>>>
-- ==== Sys2Proof/Decode.lean ====
section
/-! DEFINITION. Decoding the command word, total on all 2^32 words (R110 to R118), and the encoder beside it. -/

namespace Sys2Proof

/-! ### The fields of the command word (R110) -/

/-- OPC, bits [7:0]. -/
def opcField (w : Word) : Byte := w.extractLsb' 0 8
/-- A, bits [15:8]. -/
def aField (w : Word) : Byte := w.extractLsb' 8 8
/-- B, bits [23:16]. -/
def bField (w : Word) : Byte := w.extractLsb' 16 8
/-- OUTSEL, bit [24]. -/
def outselField (w : Word) : Bool := w.getLsbD 24
/-- RSV, bits [31:25]. -/
def rsvField (w : Word) : BitVec 7 := w.extractLsb' 25 7

/-- Why a word is Illegal (R113, R116, R117). -/
inductive DecodeError
  /-- RSV is not zero. -/
  | reservedBits
  /-- OPC is not in the opcode map. -/
  | reservedOpcode
  /-- OPC is defined and a field it does not use is not zero. -/
  | unusedField
  deriving DecidableEq, Repr

/-- `i` if every field the opcode does not use is zero (R113). -/
def needs (unusedAreZero : Bool) (i : Instr) : Except DecodeError Instr :=
  if unusedAreZero then .ok i else .error .unusedField

/-- The case split of R117 on the opcode, with RSV already found zero. -/
def decodeFields (opc a b : Byte) (o : Bool) : Except DecodeError Instr :=
  if opc = 0x00 then needs (a == 0 && b == 0 && !o) .nop
  else if opc = 0x01 then needs (!o) (.gfmul a b)
  else if opc = 0x02 then needs (b == 0 && !o) (.sbox a)
  else if opc = 0x03 then needs (b == 0 && !o) (.invsbox a)
  else if opc = 0x10 then needs (a == 0 && b == 0 && !o) .setkey
  else if opc = 0x11 then needs (a == 0 && b == 0 && !o) .expand
  else if opc = 0x12 then needs (a == 0 && b == 0 && !o) .setiv
  else if opc = 0x13 then needs (a == 0 && b == 0 && !o) .geniv
  else if opc = 0x20 then needs (a == 0 && b == 0 && !o) .encblk
  else if opc = 0x21 then needs (a == 0 && b == 0 && !o) .decblk
  else if opc = 0x22 then needs (a == 0 && b == 0 && !o) .subbytes
  else if opc = 0x23 then needs (a == 0 && b == 0 && !o) .invsubbytes
  else if opc = 0x24 then needs (a == 0 && b == 0 && !o) .shiftrows
  else if opc = 0x25 then needs (a == 0 && b == 0 && !o) .invshiftrows
  else if opc = 0x26 then needs (a == 0 && b == 0 && !o) .mixcolumns
  else if opc = 0x27 then needs (a == 0 && b == 0 && !o) .invmixcolumns
  else if opc = 0x28 then needs (b == 0 && !o) (.addrk a)
  else if opc = 0x30 then needs (a == 0 && b == 0) (.encrypt o)
  else if opc = 0x31 then needs (a == 0 && b == 0) (.decrypt o)
  else if opc = 0x3F then needs (a == 0 && b == 0 && !o) .zeroize
  else .error .reservedOpcode

/-- `decode` of R117: the command a word spells, or the reason it is Illegal. -/
def decode (w : Word) : Except DecodeError Instr :=
  if rsvField w ≠ 0 then .error .reservedBits
  else decodeFields (opcField w) (aField w) (bField w) (outselField w)

/-! ### The encoder, from the format of R110 and the opcode map of R115 -/

/-- A command word from its fields, RSV = 0 (R110). -/
def commandWord (opc a b : Byte) (o : Bool) : Word :=
  (0#7 ++ BitVec.ofBool o ++ b ++ a ++ opc : BitVec (7 + 1 + 8 + 8 + 8))

/-- The command word of a command (R115). -/
def encode : Instr → Word
  | .nop => commandWord 0x00 0 0 false
  | .gfmul a b => commandWord 0x01 a b false
  | .sbox a => commandWord 0x02 a 0 false
  | .invsbox a => commandWord 0x03 a 0 false
  | .setkey => commandWord 0x10 0 0 false
  | .expand => commandWord 0x11 0 0 false
  | .setiv => commandWord 0x12 0 0 false
  | .geniv => commandWord 0x13 0 0 false
  | .encblk => commandWord 0x20 0 0 false
  | .decblk => commandWord 0x21 0 0 false
  | .subbytes => commandWord 0x22 0 0 false
  | .invsubbytes => commandWord 0x23 0 0 false
  | .shiftrows => commandWord 0x24 0 0 false
  | .invshiftrows => commandWord 0x25 0 0 false
  | .mixcolumns => commandWord 0x26 0 0 false
  | .invmixcolumns => commandWord 0x27 0 0 false
  | .addrk r => commandWord 0x28 r 0 false
  | .encrypt o => commandWord 0x30 0 0 o
  | .decrypt o => commandWord 0x31 0 0 o
  | .zeroize => commandWord 0x3F 0 0 false

/-- The instruction the decoder reads from an instruction of `nbits` bits, bit 0 the least significant bit of the command word.
A command is exactly one 32-bit word (R114), so a longer value spells none. -/
def decodeTableWord (nbits w : Nat) : Option Instr :=
  let v := w % 2 ^ nbits
  if v < 2 ^ 32 then (decode (BitVec.ofNat 32 v)).toOption else none

/-! ### The pattern table of R118, beside the decoder: a second reading of the same encodings -/

/-- A row of R118: a word selects it when `w AND mask = pattern`. -/
structure OpcodeRow where
  mnemonic : String
  pattern : Word
  mask : Word
  deriving DecidableEq, Repr

/-- The rows of R118, in its order. -/
def opcodeRows : List OpcodeRow :=
  [⟨"NOP", 0x00000000, 0xFFFFFFFF⟩,
   ⟨"GFMUL", 0x00000001, 0xFF0000FF⟩,
   ⟨"SBOX", 0x00000002, 0xFFFF00FF⟩,
   ⟨"INVSBOX", 0x00000003, 0xFFFF00FF⟩,
   ⟨"SETKEY", 0x00000010, 0xFFFFFFFF⟩,
   ⟨"EXPAND", 0x00000011, 0xFFFFFFFF⟩,
   ⟨"SETIV", 0x00000012, 0xFFFFFFFF⟩,
   ⟨"GENIV", 0x00000013, 0xFFFFFFFF⟩,
   ⟨"ENCBLK", 0x00000020, 0xFFFFFFFF⟩,
   ⟨"DECBLK", 0x00000021, 0xFFFFFFFF⟩] ++
  [⟨"SUBBYTES", 0x00000022, 0xFFFFFFFF⟩,
   ⟨"INVSUBBYTES", 0x00000023, 0xFFFFFFFF⟩,
   ⟨"SHIFTROWS", 0x00000024, 0xFFFFFFFF⟩,
   ⟨"INVSHIFTROWS", 0x00000025, 0xFFFFFFFF⟩,
   ⟨"MIXCOLUMNS", 0x00000026, 0xFFFFFFFF⟩,
   ⟨"INVMIXCOLUMNS", 0x00000027, 0xFFFFFFFF⟩,
   ⟨"ADDRK", 0x00000028, 0xFFFF00FF⟩,
   ⟨"ENCRYPT", 0x00000030, 0xFEFFFFFF⟩,
   ⟨"DECRYPT", 0x00000031, 0xFEFFFFFF⟩,
   ⟨"ZEROIZE", 0x0000003F, 0xFFFFFFFF⟩]

/-- The word selects the row (R118). -/
def OpcodeRow.selects (r : OpcodeRow) (w : Word) : Bool := w &&& r.mask == r.pattern

/-- The mnemonic of a command, as R115 spells it. -/
def Instr.mnemonic : Instr → String
  | .nop => "NOP"
  | .gfmul _ _ => "GFMUL"
  | .sbox _ => "SBOX"
  | .invsbox _ => "INVSBOX"
  | .setkey => "SETKEY"
  | .expand => "EXPAND"
  | .setiv => "SETIV"
  | .geniv => "GENIV"
  | .encblk => "ENCBLK"
  | .decblk => "DECBLK"
  | .subbytes => "SUBBYTES"
  | .invsubbytes => "INVSUBBYTES"
  | .shiftrows => "SHIFTROWS"
  | .invshiftrows => "INVSHIFTROWS"
  | .mixcolumns => "MIXCOLUMNS"
  | .invmixcolumns => "INVMIXCOLUMNS"
  | .addrk _ => "ADDRK"
  | .encrypt _ => "ENCRYPT"
  | .decrypt _ => "DECRYPT"
  | .zeroize => "ZEROIZE"

end Sys2Proof
end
<<<
From the entries above, extract only the lines running from the one containing "map of R115 -/" through the one containing "0x27 0 0 false", inclusive.

§ **Output for this exercise**:
/-! ### The encoder, from the format of R110 and the opcode map of R115 -/

/-- A command word from its fields, RSV = 0 (R110). -/
def commandWord (opc a b : Byte) (o : Bool) : Word :=
  (0#7 ++ BitVec.ofBool o ++ b ++ a ++ opc : BitVec (7 + 1 + 8 + 8 + 8))

/-- The command word of a command (R115). -/
def encode : Instr → Word
  | .nop => commandWord 0x00 0 0 false
  | .gfmul a b => commandWord 0x01 a b false
  | .sbox a => commandWord 0x02 a 0 false
  | .invsbox a => commandWord 0x03 a 0 false
  | .setkey => commandWord 0x10 0 0 false
  | .expand => commandWord 0x11 0 0 false
  | .setiv => commandWord 0x12 0 0 false
  | .geniv => commandWord 0x13 0 0 false
  | .encblk => commandWord 0x20 0 0 false
  | .decblk => commandWord 0x21 0 0 false
  | .subbytes => commandWord 0x22 0 0 false
  | .invsubbytes => commandWord 0x23 0 0 false
  | .shiftrows => commandWord 0x24 0 0 false
  | .invshiftrows => commandWord 0x25 0 0 false
  | .mixcolumns => commandWord 0x26 0 0 false
  | .invmixcolumns => commandWord 0x27 0 0 false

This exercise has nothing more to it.